Apple promises good Unicode support in Copland, which was supposed to be
out by now. Delays are nothing new in the world of software, however. (Oh,
yes, and how about all of us Mac users on the list applying to Apple in a
body as testers? I think I'll go set that in motion, too.)

>And also
>hope the day will come very soon so that I don't have to find out that
>some characters I want and must use (such as a character for a given
>location or in someone's name...the characters for the
>elements above 100 or so...
If you have a list, make a proposal. Talk to the people doing the Han parts
of Unicode. Talk to the other Chinese standards groups. We depend on people
coming forth with needs to help us decide what to add next.
>About the Microsoft, I'll give you the source of the news when I can
>find the clip. Right now, at the moment of writing this reply, it's in
>one of the piles somewhere in my corner. When I find it, if you give me
>your fax number, I can even fax you that. I saw the news, I think
>somebody may be interested to know.


>As for the character/glyph definitions, I know how Unicode define them.
>However, defining them and following them are two separate matters, as
>in preaching and doing. Confusions will rise when someone says one thing
>and do the other. If Unicode want to use the pragmatical definitions,
>it's perfectly OK. However, then, it should not be claimed or projected
>to be one of the Character codes. Please let's keep the thing simple. If
>it is a character code, let it contain only the characters, not the
>garbages. Otherwise, the little user like us will be totally lost.
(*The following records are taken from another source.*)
-- ==== Sys2Proof/Machine/Manage.lean ====
section
/-! DEFINITION. The commands of the DEVICE, DOMAIN, MODEL and EVENT classes, LOG, register access and the runnel library (R198, R222,
R260 to R264, R362, R364, R374 to R379, R425, R442). -/

namespace Sys2Proof.Machine

open Sys2Proof

/-- One of the candidates, which one the spec leaves open. -/
def Dev.pick (d : Dev) (l : List Nat) : Option Nat × Dev :=
  if l = [] then (none, d)
  else let v := d.openValue; (l[v.1.toNat % l.length]?, v.2)

/-- The request may act on an object of domain `dom`: its own, or any for domain 0 (R373). -/
def Req.may (r : Req) (dom : Nat) : Bool := r.domain == 0 || r.domain == dom

/-- A domain that exists and is not being destroyed. -/
def Dev.live (d : Dev) (n : Nat) : Bool := (d.domain n).state == 1

/-- Streams of a domain that are neither FREE nor RETIRED. -/
def Dev.streamsOf (d : Dev) (n : Nat) : Nat := (d.streams.filter (fun p => p.2.domain == n && p.2.state != 0 && p.2.state != 4)).length

/-- Pages a domain owns. -/
def Dev.ownPages (d : Dev) (n : Nat) : List Nat := (d.rsv.pages.filter (fun p => p.2.valid && p.2.owner == n)).map Prod.fst

/-- Resident-model entries of a domain. -/
def Dev.modelsOf (d : Dev) (n : Nat) : Nat := (d.models.filter (fun p => p.2.domain == n)).length

/-- The runs that the active and the shadow table name. -/
def Dev.tableRuns (d : Dev) : List Run :=
  ((d.cad.table0.map Table.runs).getD [] ++ (d.cad.table1.map Table.runs).getD []).flatMap Prod.snd

/-! ### DEVICE (R26, R307, R310, R362, R364, R374, R425, R442) -/

/-- DEVICE_INFO. -/
def cmdDeviceInfo (_ : Req) (d : Dev) : Dev × Resp :=
  d.yes [0x72101100, d.fh.fwversion.toNat, 0x40863000, d.svcStatus.toNat, d.lib.libver.toNat]
    (beBytes 48 Config.identity ++ Mem.readBytes d.boot.fuses 0x130 16)
def execDeviceInfo (f : Nat) (s : State) : Host.Outcome State Fault Refusal := onCmd f 0x100 cmdDeviceInfo s

/-- DEVICE_HEALTH: the page at ARG0. -/
def cmdDeviceHealth (r : Req) (d : Dev) : Dev × Resp :=
  if r.arg 0 % 4096 ≠ 0 ∨ 35728 ≤ r.arg 0 then d.no stINVALID else d.yes [35728] (d.healthPage (r.arg 0))
def execDeviceHealth (f : Nat) (s : State) : Host.Outcome State Fault Refusal := onCmd f 0x101 cmdDeviceHealth s

/-- DEVICE_PEERS: the allow list. -/
def cmdDevicePeers (r : Req) (d : Dev) : Dev × Resp :=
  let n := r.arg 0
  if 64 < n ∨ r.payload.length < 48 * n then d.no stINVALID
  else (d.setLink { d.link with allow := (List.range n).map (fun k => beNat ((r.payload.drop (48 * k)).take 48)) }).yes
def execDevicePeers (f : Nat) (s : State) : Host.Outcome State Fault Refusal := onCmd f 0x102 cmdDevicePeers s

/-- DEVICE_REKEY: a rekey of an UP port. -/
def cmdDeviceRekey (r : Req) (d : Dev) : Dev × Resp :=
  let p := r.arg 0
  if 4 < p then d.no stINVALID
  else if (d.port p).state ≠ 3 then d.no stWRONG_STATE
  else if (d.port p).rekeypend then d.no stBUSY
  else (d.startRekey p).yes
def execDeviceRekey (f : Nat) (s : State) : Host.Outcome State Fault Refusal := onCmd f 0x103 cmdDeviceRekey s
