/-- A piece of a recovery image, while firmware runs (R412) or in a boot attempt or its wait (R411). -/
def cmdUpdateRecovery (sigOk : Bool) (r : Req) (d : Dev) : Dev × Resp :=
  let o := r.arg 0
  let b := d.boot
  let last := bitOf (r.arg 1) 0
  let first : Recovery := { fromMctp := r.mctp, expected := r.payload.length, bytes := r.payload, lastCt := d.ns }
  if b.retired then d.no stWRONG_STATE
  else if b.ready then
    if o ≠ 0 then d.no stWRONG_STATE
    else ((d.setBoot { b with recoverNext := true, recovery := some first }).resetSoon false).yes
  else
    let old := b.recovery
    if o ≠ 0 ∧ old.any (fun x => x.fromMctp != r.mctp) then d.no stBUSY
    else if o ≠ (if o = 0 then 0 else (old.map Recovery.expected).getD 0) then d.no stINVALID ((old.map Recovery.expected).getD 0)
    else
      let rec_ : Recovery := if o = 0 then first else
        match old with
        | some x => { x with expected := x.expected + r.payload.length, bytes := x.bytes ++ r.payload, lastCt := d.ns }
        | none => first
      let d := if b.step = 0xE then d else d.setBoot { b with step := 0xE, resumeStep := if b.step < 9 then b.step else 0 }
      if !last then (d.setBoot { d.boot with recovery := some rec_ }).yes
      else
        let c := d.recoveryCheck sigOk rec_.bytes
        if c.1 ≠ 0 then (d.setBoot { d.boot with recovery := some { rec_ with expected := 0, bytes := [] } }).no c.1
        else
          let b := { d.boot with recovery := none, running := some c.2, fwFromFlash := false, image := 3, fallback := false, trial := false,
                                 backoff := none, resumeStep := 0 }
          (((d.setBoot b).setFh { d.fh with sram := recoveryChunks c.2 rec_.bytes }).bootStep 5).yes
def execUpdateRecovery (f : Nat) (sigOk : Bool) (s : State) : Host.Outcome State Fault Refusal :=
  answer (onlyIf (fun d => d.fwOn || d.receiving) (Dev.serve f 0xC05 (cmdUpdateRecovery sigOk))) s

/-! ### LIFECYCLE (R426 to R430) -/

/-- LIFECYCLE_QUERY: RES0 the state, RES2 to RES3 a new NONCE. -/
def cmdLifecycleQuery (_ : Req) (d : Dev) : Dev × Resp :=
  let n := d.random
  (n.2.setBoot { n.2.boot with nonce := some n.1.toNat }).yes ([lifeCycle d.boot.fuses, 0] ++ words2 n.1.toNat)
def execLifecycleQuery (f : Nat) (s : State) : Host.Outcome State Fault Refusal := onCmd f 0xD00 cmdLifecycleQuery s

/-- What the move to PROVISIONED writes into IMGKEY, LCKEY, SERIAL and DEVKEY, which the spec does not give: open words (R427). -/
def Dev.writeKeys (d : Dev) : Dev :=
  (List.range 38).foldl (fun d k =>
    let v := d.openValue
    v.2.setBoot { v.2.boot with fuses := burnBits v.2.boot.fuses (0x40 + 8 * k) 8 v.1.toNat }) d

/-- The checks of an authorisation of R430, but its target being the next state. -/
def Dev.authorised (d : Dev) (sigOk : Bool) (target : Nat) (bs : List Byte) : Bool :=
  let f := d.boot.fuses
  let blank := lifeCycle f == 0
  let key := sha384 ((bs.drop 0x20).take 128)
  sigOk && bs.length == 256 && (bs.take 16 == (if blank then List.replicate 16 0 else Mem.readBytes f 0x130 16))
    && leNat ((bs.drop 16).take 4) == target && leNat ((bs.drop 20).take 4) == 0 && d.boot.nonce == some (leNat ((bs.drop 24).take 8))
    && (if blank then beNat key == Config.factoryKey else key == Mem.readBytes f 0x100 48)

/-- LIFECYCLE_ADVANCE: the next state only; the NONCE is spent whatever happens. -/
def cmdLifecycleAdvance (sigOk : Bool) (r : Req) (d : Dev) : Dev × Resp :=
  let t := r.arg 0
  let ok := d.authorised sigOk t r.payload
  let d := d.setBoot { d.boot with nonce := none }
  if t ≠ lifeCycle d.boot.fuses + 1 ∨ 3 < t then d.no stWRONG_STATE
  else if !ok then d.no stBAD_SIGNATURE
  else
    let d := if t = 1 then d.writeKeys else d
    (d.setBoot { d.boot with fuses := burnTo d.boot.fuses t }).yes
def execLifecycleAdvance (f : Nat) (sigOk : Bool) (s : State) : Host.Outcome State Fault Refusal :=
  onCmd f 0xD01 (cmdLifecycleAdvance sigOk) s

/-! ### MCTP (R378, R410, R424) -/

/-- Commands served over MCTP in every boot attempt, and those served after Ready. -/
def mctpAlways : List Nat := [0x100, 0x107, 0xC05, 0xF00, 0xD00, 0xE02]
def mctpReady : List Nat := [0x101, 0xA00, 0xB00, 0xB01, 0xC00, 0xC01, 0xC02, 0xC03, 0xC04]

/-- The meaning of a command that MCTP serves. -/
def mctpServe (sigOk : Bool) (bad : List Nat) (r : Req) (d : Dev) : Dev × Resp :=
  match r.opcode with
  | 0x100 => cmdDeviceInfo r d
  | 0x101 => cmdDeviceHealth r d
  | 0x107 => cmdReset r d
  | 0xA00 => cmdTimeQuery r d
  | 0xB00 => cmdPowerQuery r d
  | 0xB01 => cmdPowerEnter r d
  | 0xC00 => cmdUpdateManifest sigOk r d
  | 0xC01 => cmdUpdateChunk r d
  | 0xC02 => cmdUpdateStatus r d
  | 0xC03 => cmdUpdateActivate bad r d
  | 0xC04 => cmdUpdateAbort r d
  | 0xC05 => cmdUpdateRecovery sigOk r d
  | 0xD00 => cmdLifecycleQuery r d
  | 0xE02 => cmdEventFetch r d
  | _ => cmdLogRead r d

/-- A Euparum request over MCTP, as domain 0. -/
def mctpAnswer (sigOk : Bool) (bad : List Nat) (r : Req) (d : Dev) : Dev × Resp :=
  let always := decide (r.opcode ∈ mctpAlways)
  let later := decide (r.opcode ∈ mctpReady)
  if permOf r.opcode = none then d.no stBAD_OPCODE
  else if d.boot.retired ∧ r.opcode ∉ [0x100, 0xD00, 0xF00] then d.no stWRONG_STATE
  else if !always ∧ !later then d.no stDENIED
  else if later ∧ !d.boot.ready then d.no stWRONG_STATE
  else if (d.pow.state = 2 ∨ d.pow.state = 3) ∧ 0xC00 ≤ r.opcode ∧ r.opcode < 0xC05 then d.no stWRONG_STATE
  else if 4096 < r.rcap ∨ 4096 < r.payload.length then d.no stBAD_PAYLOAD
  else mctpServe sigOk bad r d

/-- MCTP_REQUEST: served by the supervisor in every power state but Off, also during a freeze (R378, R433). -/
def mctpRequest (slot payload : List Byte) (sigOk : Bool) (bad : List Nat) (d : Dev) : Dev :=
  let r := { reqOf 0 slot d.ns with mctp := true, domain := 0, payload := payload }
  let x := mctpAnswer sigOk bad r d
  x.1.respond r x.2
def execMctpRequest (slot payload : List Byte) (sigOk : Bool) (bad : List Nat) (s : State) : Host.Outcome State Fault Refusal :=
  answer (onlyIf Dev.aonOn (mctpRequest slot payload sigOk bad)) s

end Sys2Proof.Machine
end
I don't understand your objection. Source character code compatibility is
extremely important, and Unicode clearly identifies the characters that
could be considered as "garbage" which should not be used in new documents.
Implementors can protect little users by displaying such characters
properly but making it hard to input them.

>So, from what you said which "character" got in Unicode depended on who
>put them in. Well, I hate to be Chinese now, because our representitives
>failed us badly. I don't and won't believe that Unicode people have any
>intention of being cultural bias, but the results been printed on black
>ink show that unfortunately.

It is certainly true that the lack of imperial names shows a cultural bias
among the Communist regime on the mainland. Is that what you mean?

>Another suggestion to the Unicode, I think
>it should invite some companies, scholars, and end users from other
>countries to be in the very kernel, not just the rich American
>companies. I say this with all my due respects and sincere hopes.

Please take another look. The rich American companies are there because
they put in their money and promised to use Unicode. Other companies can
join on the same terms. But the rich American companies aren't defining
Unicode except by contributing expertise (Huan Mei Liao of Apple, for
example). Scholars of languages and experts in implementing script systems
on computers are defining it. There has been considerable input from
Chinese scholars worldwide, and from Chinese experts in software. See the
acknowledgements pages v-vi in Unicode Standard 1.0 Vol. 1. The Principal
Investigator for Han unification is Dr. Yang Xiao-jie. The National Library
of China also participated. Since you are involved in a character set
standard, you could join this effort and be in the kernel yourself.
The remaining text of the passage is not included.